### About this task
Transcribe the listing below only from the line with "kind s := rfl" up to and including the line with "operations' calls -/".

### Material shown
@[simp] theorem startExchange_behind (op : Running) (c : Byte) (x : List Byte) (n r : Byte) :
    startExchange op c x n r (behind past s) = behind past (startExchange op c x n r s) := rfl

@[simp] theorem storeSlot_behind (bs : List Byte) :
    storeSlot bs (behind past s) = behind past (storeSlot bs s) := rfl

@[simp] theorem storeSeries_behind (w count : Nat) :
    storeSeries w count (behind past s) = behind past (storeSeries w count s) :=
  emitLogs_behind past
    { s with series := (reassemble s.reply w count).series, expIdx := (reassemble s.reply w count).expIdx } _

@[simp] theorem pagePlan_behind (kind : PageKind) : pagePlan kind (behind past s) = pagePlan kind s := rfl

@[simp] theorem sessionCells_behind : sessionCells (behind past s) = sessionCells s := rfl

@[simp] theorem slotsTaken_behind : slotsTaken (behind past s) = slotsTaken s := rfl

@[simp] theorem slotWaiting_behind : slotWaiting (behind past s) = slotWaiting s := rfl

/-! A write to another field goes under the earlier events. -/

theorem behind_with_engBusy (b : Bool) :
    { behind past s with engBusy := b } = behind past { s with engBusy := b } := rfl

theorem behind_with_running (r : Option Running) :
    { behind past s with running := r } = behind past { s with running := r } := rfl

theorem behind_with_answers (as : List Answer) :
    { behind past s with answers := as } = behind past { s with answers := as } := rfl

theorem behind_with_lastDetail (d : Byte) :
    { behind past s with lastDetail := d } = behind past { s with lastDetail := d } := rfl

theorem behind_with_link (l : Bool) : { behind past s with link := l } = behind past { s with link := l } := rfl

theorem behind_with_resPages (n : Byte) :
    { behind past s with resPages := n } = behind past { s with resPages := n } := rfl

/-! #### The transitions of R150 and the link operations' calls -/

theorem checkStep_behind : checkStep (behind past s) = behind past (checkStep s) := by
  unfold checkStep
  simp only [behind_link, behind_params, behind_addrVariant, behind_xCmd, behind_xExtra, behind_xRest]
  split
  · rfl
  · split <;> rfl

theorem drainStep_behind (a : Answer) : drainStep a (behind past s) = behind past (drainStep a s) := by
  unfold drainStep
  simp only [dropReply_behind, emit_behind, emitLog_behind]
  split <;> rfl

theorem writeStep_behind (a : Answer) : writeStep a (behind past s) = behind past (writeStep a s) := by
  unfold writeStep
  simp only [behind_txbuf, emit_behind]
  split
  · rfl
  · split <;> rfl

@[simp] theorem endCollection_behind : endCollection (behind past s) = behind past (endCollection s) := by
  unfold endCollection
  rw [behind_reply]
  split <;> rfl
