-- ==== Sys2Proof/Config.lean ====
section
/-! DEFINITION. The implementation parameters of R8: their types, and the values `State.reset` is built with.
The parameters themselves stand in `State` (R360: fixed by init, constant afterwards), so that a claim about every
state is a claim about every construction. -/

namespace Sys2Proof

/-- The two values of the parameter `MEM_WORDS` (R8, D3). -/
inductive MemSize
  /-- 2944 words, the D17B size. -/
  | d17b
  /-- 7222 words, the D37C size (the default). -/
  | d37c
deriving DecidableEq, Repr

/-- `MEM_WORDS` as a number (R8). -/
def MemSize.words : MemSize → Nat
  | .d17b => 2944
  | .d37c => 7222

/-- `BULK_CHANNELS` = 47, decimal: bulk channels are 0 to 46 (R8, D4). -/
def Config.bulkChannels : Nat := 47

/-- `D37C_MODE` of the machine `State.reset` builds. DESIGN CHOICE (log 3): the spec leaves it OPEN (D2). -/
def Config.d37cMode : Bool := true

/-- `MEM_WORDS` of the machine `State.reset` builds: the default of R8 (log 4). -/
def Config.memSize : MemSize := .d37c

/-- The default `FLAG_STORE_OPS` of R8 and R200: SMP, MPY, MPM/DIV, CLA, SAD, ADD, SSU, SUB (log 5). -/
def Config.flagStoreOps : List Opcode := [4#4, 5#4, 7#4, 9#4, 12#4, 13#4, 14#4, 15#4]

end Sys2Proof
end

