-- ==== Sys2Proof/Machine/Sequencer.lean ====
section
/-! DEFINITION. The end of every step: the flag store, the next I, the word-time counters and the fine countdown, in the
order of R252. -/

namespace Sys2Proof.Machine

/-- The next-sector rule: `loc(ch0, Sp)`, the sector's bits 6..4 zero (R255, D8). -/
def State.nextLocation (s : State) (sp : NextSector) : Word := loc (chan s.regI) (0#3 ++ sp)

/-- The word-time counters advance, and the fine countdown falls while it is enabled and not 0 (R256, R257). -/
def State.tick (s : State) : State :=
  { s with
    currentSector := s.currentSector + 1
    cycleCount := s.cycleCount + 1
    fineCountdown := if s.countdownEnabled && decide (s.fineCountdown ≠ 0#24) then s.fineCountdown - 1#24
      else s.fineCountdown }

/-- What follows the main effect of an instruction with opcode `op`, FLAG `flag` and sector field `sec`, control going to
`dest` (R252). -/
def State.finishAt (s : State) (op : Opcode) (flag : Bool) (sec : Sector) (dest : Word) : State :=
  ((s.flagStoreIf op flag sec).setI dest).tick

/-- What follows the main effect of an instruction that does not branch (R252, R255). -/
def State.finish (s : State) (op : Opcode) (flag : Bool) (sec : Sector) (sp : NextSector) : State :=
  s.finishAt op flag sec (s.nextLocation sp)

/-- A control transfer to (C, S): taken if `cond`, else the next-sector rule (R252, R260 to R262). -/
def State.branch (s : State) (op : Opcode) (cond flag : Bool) (sp : NextSector) (c : Channel) (sec : Sector) : State :=
  s.finishAt op flag sec (if cond then loc c sec else s.nextLocation sp)

end Sys2Proof.Machine
end

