-- ==== Sys2Proof/Machine/Fetch.lean ====
section
/-! DEFINITION. Fetching an instruction word, and placing one where the next step fetches it. -/

namespace Sys2Proof.Machine

/-- The instruction word `MemRead(chan(I), sect(I))` (R253). -/
def State.fetch (s : State) : Word := s.memRead (chan s.regI).toNat (sect s.regI).toNat

/-- Whether I names a storage word, so that a word written there is fetched again. -/
def State.fetchable (s : State) : Bool :=
  decide (place s.memSize (chan s.regI).toNat (sect s.regI).toNat ≠ .nothing)

/-- The host's load of one instruction word where the next step fetches (R55; log 13): RUNNING, and I at loc(0, 0) if it
names no storage. -/
def State.placeFetchWord (s : State) (w : Word) : State :=
  let t : State := { s with halted := false, regI := if s.fetchable then s.regI else loc 0#6 0#7 }
  t.memWrite (chan t.regI).toNat (sect t.regI).toNat w

end Sys2Proof.Machine
end

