@[simp] theorem State.setA_regA (w : Word) : (s.setA w).regA = w := rfl
@[simp] theorem State.setA_regL (w : Word) : (s.setA w).regL = s.regL := rfl
@[simp] theorem State.setA_regN (w : Word) : (s.setA w).regN = s.regN := rfl
@[simp] theorem State.setA_regI (w : Word) : (s.setA w).regI = s.regI := rfl
@[simp] theorem State.setA_regP (w : Word) : (s.setA w).regP = s.regP := rfl
@[simp] theorem State.setA_loopU (w : Word) : (s.setA w).loopU = s.loopU := rfl
@[simp] theorem State.setA_loopF (w : Word) : (s.setA w).loopF = s.loopF := rfl
@[simp] theorem State.setA_loopE (w : Word) : (s.setA w).loopE = s.loopE := rfl
@[simp] theorem State.setA_loopH (w : Word) : (s.setA w).loopH = s.loopH := rfl
@[simp] theorem State.setA_loopV (w : Word) : (s.setA w).loopV = s.loopV := rfl
@[simp] theorem State.setA_loopR (w : Word) : (s.setA w).loopR = s.loopR := rfl
@[simp] theorem State.setA_bulk (w : Word) : (s.setA w).bulk = s.bulk := rfl
@[simp] theorem State.setA_halted (w : Word) : (s.setA w).halted = s.halted := rfl
@[simp] theorem State.setA_error (w : Word) : (s.setA w).error = s.error := rfl
@[simp] theorem State.setA_d37cMode (w : Word) : (s.setA w).d37cMode = s.d37cMode := rfl
@[simp] theorem State.setA_discreteInA (w : Word) : (s.setA w).discreteInA = s.discreteInA := rfl
@[simp] theorem State.setA_discreteInB (w : Word) : (s.setA w).discreteInB = s.discreteInB := rfl
@[simp] theorem State.setA_discreteOutA (w : Word) : (s.setA w).discreteOutA = s.discreteOutA := rfl
@[simp] theorem State.setA_voltageOut (w : Word) : (s.setA w).voltageOut = s.voltageOut := rfl
@[simp] theorem State.setA_binaryOut (w : Word) : (s.setA w).binaryOut = s.binaryOut := rfl
@[simp] theorem State.setA_detector (w : Word) : (s.setA w).detector = s.detector := rfl
@[simp] theorem State.setA_fineCountdown (w : Word) : (s.setA w).fineCountdown = s.fineCountdown := rfl
@[simp] theorem State.setA_countdownEnabled (w : Word) : (s.setA w).countdownEnabled = s.countdownEnabled := rfl
@[simp] theorem State.setA_currentSector (w : Word) : (s.setA w).currentSector = s.currentSector := rfl
@[simp] theorem State.setA_cycleCount (w : Word) : (s.setA w).cycleCount = s.cycleCount := rfl
@[simp] theorem State.setA_trace (w : Word) : (s.setA w).trace = s.trace := rfl
@[simp] theorem State.setA_memSize (w : Word) : (s.setA w).memSize = s.memSize := rfl
@[simp] theorem State.setA_flagStoreOps (w : Word) : (s.setA w).flagStoreOps = s.flagStoreOps := rfl

@[simp] theorem State.setL_regA (w : Word) : (s.setL w).regA = s.regA := rfl
@[simp] theorem State.setL_regL (w : Word) : (s.setL w).regL = w := rfl
@[simp] theorem State.setL_regN (w : Word) : (s.setL w).regN = s.regN := rfl
@[simp] theorem State.setL_regI (w : Word) : (s.setL w).regI = s.regI := rfl
@[simp] theorem State.setL_regP (w : Word) : (s.setL w).regP = s.regP := rfl
@[simp] theorem State.setL_loopU (w : Word) : (s.setL w).loopU = s.loopU := rfl
@[simp] theorem State.setL_loopF (w : Word) : (s.setL w).loopF = s.loopF := rfl
@[simp] theorem State.setL_loopE (w : Word) : (s.setL w).loopE = s.loopE := rfl
@[simp] theorem State.setL_loopH (w : Word) : (s.setL w).loopH = s.loopH := rfl
@[simp] theorem State.setL_loopV (w : Word) : (s.setL w).loopV = s.loopV := rfl
@[simp] theorem State.setL_loopR (w : Word) : (s.setL w).loopR = s.loopR := rfl
@[simp] theorem State.setL_bulk (w : Word) : (s.setL w).bulk = s.bulk := rfl
@[simp] theorem State.setL_halted (w : Word) : (s.setL w).halted = s.halted := rfl
@[simp] theorem State.setL_error (w : Word) : (s.setL w).error = s.error := rfl
@[simp] theorem State.setL_d37cMode (w : Word) : (s.setL w).d37cMode = s.d37cMode := rfl
@[simp] theorem State.setL_discreteInA (w : Word) : (s.setL w).discreteInA = s.discreteInA := rfl
@[simp] theorem State.setL_discreteInB (w : Word) : (s.setL w).discreteInB = s.discreteInB := rfl
@[simp] theorem State.setL_discreteOutA (w : Word) : (s.setL w).discreteOutA = s.discreteOutA := rfl
@[simp] theorem State.setL_voltageOut (w : Word) : (s.setL w).voltageOut = s.voltageOut := rfl
@[simp] theorem State.setL_binaryOut (w : Word) : (s.setL w).binaryOut = s.binaryOut := rfl
@[simp] theorem State.setL_detector (w : Word) : (s.setL w).detector = s.detector := rfl
@[simp] theorem State.setL_fineCountdown (w : Word) : (s.setL w).fineCountdown = s.fineCountdown := rfl
@[simp] theorem State.setL_countdownEnabled (w : Word) : (s.setL w).countdownEnabled = s.countdownEnabled := rfl
@[simp] theorem State.setL_currentSector (w : Word) : (s.setL w).currentSector = s.currentSector := rfl
@[simp] theorem State.setL_cycleCount (w : Word) : (s.setL w).cycleCount = s.cycleCount := rfl
@[simp] theorem State.setL_trace (w : Word) : (s.setL w).trace = s.trace := rfl
@[simp] theorem State.setL_memSize (w : Word) : (s.setL w).memSize = s.memSize := rfl
@[simp] theorem State.setL_flagStoreOps (w : Word) : (s.setL w).flagStoreOps = s.flagStoreOps := rfl

@[simp] theorem State.setI_regA (w : Word) : (s.setI w).regA = s.regA := rfl
@[simp] theorem State.setI_regL (w : Word) : (s.setI w).regL = s.regL := rfl
@[simp] theorem State.setI_regN (w : Word) : (s.setI w).regN = s.regN := rfl
@[simp] theorem State.setI_regI (w : Word) : (s.setI w).regI = w := rfl
@[simp] theorem State.setI_regP (w : Word) : (s.setI w).regP = s.regP := rfl
@[simp] theorem State.setI_loopU (w : Word) : (s.setI w).loopU = s.loopU := rfl
@[simp] theorem State.setI_loopF (w : Word) : (s.setI w).loopF = s.loopF := rfl
@[simp] theorem State.setI_loopE (w : Word) : (s.setI w).loopE = s.loopE := rfl
@[simp] theorem State.setI_loopH (w : Word) : (s.setI w).loopH = s.loopH := rfl
@[simp] theorem State.setI_loopV (w : Word) : (s.setI w).loopV = s.loopV := rfl
@[simp] theorem State.setI_loopR (w : Word) : (s.setI w).loopR = s.loopR := rfl
@[simp] theorem State.setI_bulk (w : Word) : (s.setI w).bulk = s.bulk := rfl
@[simp] theorem State.setI_halted (w : Word) : (s.setI w).halted = s.halted := rfl
@[simp] theorem State.setI_error (w : Word) : (s.setI w).error = s.error := rfl
@[simp] theorem State.setI_d37cMode (w : Word) : (s.setI w).d37cMode = s.d37cMode := rfl
@[simp] theorem State.setI_discreteInA (w : Word) : (s.setI w).discreteInA = s.discreteInA := rfl
@[simp] theorem State.setI_discreteInB (w : Word) : (s.setI w).discreteInB = s.discreteInB := rfl
@[simp] theorem State.setI_discreteOutA (w : Word) : (s.setI w).discreteOutA = s.discreteOutA := rfl
@[simp] theorem State.setI_voltageOut (w : Word) : (s.setI w).voltageOut = s.voltageOut := rfl
@[simp] theorem State.setI_binaryOut (w : Word) : (s.setI w).binaryOut = s.binaryOut := rfl
@[simp] theorem State.setI_detector (w : Word) : (s.setI w).detector = s.detector := rfl
@[simp] theorem State.setI_fineCountdown (w : Word) : (s.setI w).fineCountdown = s.fineCountdown := rfl
@[simp] theorem State.setI_countdownEnabled (w : Word) : (s.setI w).countdownEnabled = s.countdownEnabled := rfl
@[simp] theorem State.setI_currentSector (w : Word) : (s.setI w).currentSector = s.currentSector := rfl
@[simp] theorem State.setI_cycleCount (w : Word) : (s.setI w).cycleCount = s.cycleCount := rfl
@[simp] theorem State.setI_trace (w : Word) : (s.setI w).trace = s.trace := rfl
@[simp] theorem State.setI_memSize (w : Word) : (s.setI w).memSize = s.memSize := rfl
@[simp] theorem State.setI_flagStoreOps (w : Word) : (s.setI w).flagStoreOps = s.flagStoreOps := rfl

@[simp] theorem State.setP_regA (v : BitVec 3) : (s.setP v).regA = s.regA := rfl
@[simp] theorem State.setP_regL (v : BitVec 3) : (s.setP v).regL = s.regL := rfl
@[simp] theorem State.setP_regN (v : BitVec 3) : (s.setP v).regN = s.regN := rfl
@[simp] theorem State.setP_regI (v : BitVec 3) : (s.setP v).regI = s.regI := rfl
@[simp] theorem State.setP_regP (v : BitVec 3) : (s.setP v).regP = v := rfl
@[simp] theorem State.setP_loopU (v : BitVec 3) : (s.setP v).loopU = s.loopU := rfl
@[simp] theorem State.setP_loopF (v : BitVec 3) : (s.setP v).loopF = s.loopF := rfl
@[simp] theorem State.setP_loopE (v : BitVec 3) : (s.setP v).loopE = s.loopE := rfl
@[simp] theorem State.setP_loopH (v : BitVec 3) : (s.setP v).loopH = s.loopH := rfl
@[simp] theorem State.setP_loopV (v : BitVec 3) : (s.setP v).loopV = s.loopV := rfl
@[simp] theorem State.setP_loopR (v : BitVec 3) : (s.setP v).loopR = s.loopR := rfl
@[simp] theorem State.setP_bulk (v : BitVec 3) : (s.setP v).bulk = s.bulk := rfl
@[simp] theorem State.setP_halted (v : BitVec 3) : (s.setP v).halted = s.halted := rfl
@[simp] theorem State.setP_error (v : BitVec 3) : (s.setP v).error = s.error := rfl
@[simp] theorem State.setP_d37cMode (v : BitVec 3) : (s.setP v).d37cMode = s.d37cMode := rfl
@[simp] theorem State.setP_discreteInA (v : BitVec 3) : (s.setP v).discreteInA = s.discreteInA := rfl
@[simp] theorem State.setP_discreteInB (v : BitVec 3) : (s.setP v).discreteInB = s.discreteInB := rfl
@[simp] theorem State.setP_discreteOutA (v : BitVec 3) : (s.setP v).discreteOutA = s.discreteOutA := rfl
@[simp] theorem State.setP_voltageOut (v : BitVec 3) : (s.setP v).voltageOut = s.voltageOut := rfl
@[simp] theorem State.setP_binaryOut (v : BitVec 3) : (s.setP v).binaryOut = s.binaryOut := rfl
@[simp] theorem State.setP_detector (v : BitVec 3) : (s.setP v).detector = s.detector := rfl
@[simp] theorem State.setP_fineCountdown (v : BitVec 3) : (s.setP v).fineCountdown = s.fineCountdown := rfl
@[simp] theorem State.setP_countdownEnabled (v : BitVec 3) : (s.setP v).countdownEnabled = s.countdownEnabled := rfl
@[simp] theorem State.setP_currentSector (v : BitVec 3) : (s.setP v).currentSector = s.currentSector := rfl
@[simp] theorem State.setP_cycleCount (v : BitVec 3) : (s.setP v).cycleCount = s.cycleCount := rfl
@[simp] theorem State.setP_trace (v : BitVec 3) : (s.setP v).trace = s.trace := rfl
@[simp] theorem State.setP_memSize (v : BitVec 3) : (s.setP v).memSize = s.memSize := rfl
@[simp] theorem State.setP_flagStoreOps (v : BitVec 3) : (s.setP v).flagStoreOps = s.flagStoreOps := rfl

@[simp] theorem State.halt_regA : s.halt.regA = s.regA := rfl
@[simp] theorem State.halt_regL : s.halt.regL = s.regL := rfl
@[simp] theorem State.halt_regN : s.halt.regN = s.regN := rfl
@[simp] theorem State.halt_regI : s.halt.regI = s.regI := rfl
@[simp] theorem State.halt_regP : s.halt.regP = s.regP := rfl
@[simp] theorem State.halt_loopU : s.halt.loopU = s.loopU := rfl
@[simp] theorem State.halt_loopF : s.halt.loopF = s.loopF := rfl
@[simp] theorem State.halt_loopE : s.halt.loopE = s.loopE := rfl
@[simp] theorem State.halt_loopH : s.halt.loopH = s.loopH := rfl
@[simp] theorem State.halt_loopV : s.halt.loopV = s.loopV := rfl
@[simp] theorem State.halt_loopR : s.halt.loopR = s.loopR := rfl
@[simp] theorem State.halt_bulk : s.halt.bulk = s.bulk := rfl
@[simp] theorem State.halt_halted : s.halt.halted = true := rfl
@[simp] theorem State.halt_error : s.halt.error = s.error := rfl
@[simp] theorem State.halt_d37cMode : s.halt.d37cMode = s.d37cMode := rfl
@[simp] theorem State.halt_discreteInA : s.halt.discreteInA = s.discreteInA := rfl
@[simp] theorem State.halt_discreteInB : s.halt.discreteInB = s.discreteInB := rfl
@[simp] theorem State.halt_discreteOutA : s.halt.discreteOutA = s.discreteOutA := rfl
@[simp] theorem State.halt_voltageOut : s.halt.voltageOut = s.voltageOut := rfl
@[simp] theorem State.halt_binaryOut : s.halt.binaryOut = s.binaryOut := rfl
@[simp] theorem State.halt_detector : s.halt.detector = s.detector := rfl
@[simp] theorem State.halt_fineCountdown : s.halt.fineCountdown = s.fineCountdown := rfl
@[simp] theorem State.halt_countdownEnabled : s.halt.countdownEnabled = s.countdownEnabled := rfl
@[simp] theorem State.halt_currentSector : s.halt.currentSector = s.currentSector := rfl
@[simp] theorem State.halt_cycleCount : s.halt.cycleCount = s.cycleCount := rfl
@[simp] theorem State.halt_trace : s.halt.trace = s.trace := rfl
@[simp] theorem State.halt_memSize : s.halt.memSize = s.memSize := rfl
@[simp] theorem State.halt_flagStoreOps : s.halt.flagStoreOps = s.flagStoreOps := rfl

@[simp] theorem State.signalError_regA : s.signalError.regA = s.regA := rfl
@[simp] theorem State.signalError_regL : s.signalError.regL = s.regL := rfl
@[simp] theorem State.signalError_regN : s.signalError.regN = s.regN := rfl
@[simp] theorem State.signalError_regI : s.signalError.regI = s.regI := rfl
@[simp] theorem State.signalError_regP : s.signalError.regP = s.regP := rfl
@[simp] theorem State.signalError_loopU : s.signalError.loopU = s.loopU := rfl
@[simp] theorem State.signalError_loopF : s.signalError.loopF = s.loopF := rfl
@[simp] theorem State.signalError_loopE : s.signalError.loopE = s.loopE := rfl
@[simp] theorem State.signalError_loopH : s.signalError.loopH = s.loopH := rfl
@[simp] theorem State.signalError_loopV : s.signalError.loopV = s.loopV := rfl
@[simp] theorem State.signalError_loopR : s.signalError.loopR = s.loopR := rfl
@[simp] theorem State.signalError_bulk : s.signalError.bulk = s.bulk := rfl
@[simp] theorem State.signalError_halted : s.signalError.halted = s.halted := rfl
@[simp] theorem State.signalError_error : s.signalError.error = true := rfl
@[simp] theorem State.signalError_d37cMode : s.signalError.d37cMode = s.d37cMode := rfl
@[simp] theorem State.signalError_discreteInA : s.signalError.discreteInA = s.discreteInA := rfl
@[simp] theorem State.signalError_discreteInB : s.signalError.discreteInB = s.discreteInB := rfl
@[simp] theorem State.signalError_discreteOutA : s.signalError.discreteOutA = s.discreteOutA := rfl
@[simp] theorem State.signalError_voltageOut : s.signalError.voltageOut = s.voltageOut := rfl
@[simp] theorem State.signalError_binaryOut : s.signalError.binaryOut = s.binaryOut := rfl
@[simp] theorem State.signalError_detector : s.signalError.detector = s.detector := rfl
@[simp] theorem State.signalError_fineCountdown : s.signalError.fineCountdown = s.fineCountdown := rfl
@[simp] theorem State.signalError_countdownEnabled : s.signalError.countdownEnabled = s.countdownEnabled := rfl
@[simp] theorem State.signalError_currentSector : s.signalError.currentSector = s.currentSector := rfl
@[simp] theorem State.signalError_cycleCount : s.signalError.cycleCount = s.cycleCount := rfl
@[simp] theorem State.signalError_trace : s.signalError.trace = s.trace := rfl
@[simp] theorem State.signalError_memSize : s.signalError.memSize = s.memSize := rfl
@[simp] theorem State.signalError_flagStoreOps : s.signalError.flagStoreOps = s.flagStoreOps := rfl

### Problem solution
@[simp] theorem pagePlan_behind (kind : PageKind) : pagePlan kind (behind past s) = pagePlan kind s := rfl

@[simp] theorem sessionCells_behind : sessionCells (behind past s) = sessionCells s := rfl

@[simp] theorem slotsTaken_behind : slotsTaken (behind past s) = slotsTaken s := rfl

@[simp] theorem slotWaiting_behind : slotWaiting (behind past s) = slotWaiting s := rfl

/-! A write to another field goes under the earlier events. -/

theorem behind_with_engBusy (b : Bool) :
    { behind past s with engBusy := b } = behind past { s with engBusy := b } := rfl

theorem behind_with_running (r : Option Running) :
    { behind past s with running := r } = behind past { s with running := r } := rfl

theorem behind_with_answers (as : List Answer) :
    { behind past s with answers := as } = behind past { s with answers := as } := rfl

theorem behind_with_lastDetail (d : Byte) :
    { behind past s with lastDetail := d } = behind past { s with lastDetail := d } := rfl

theorem behind_with_link (l : Bool) : { behind past s with link := l } = behind past { s with link := l } := rfl

theorem behind_with_resPages (n : Byte) :
    { behind past s with resPages := n } = behind past { s with resPages := n } := rfl

/-! #### The transitions of R150 and the link operations' calls -/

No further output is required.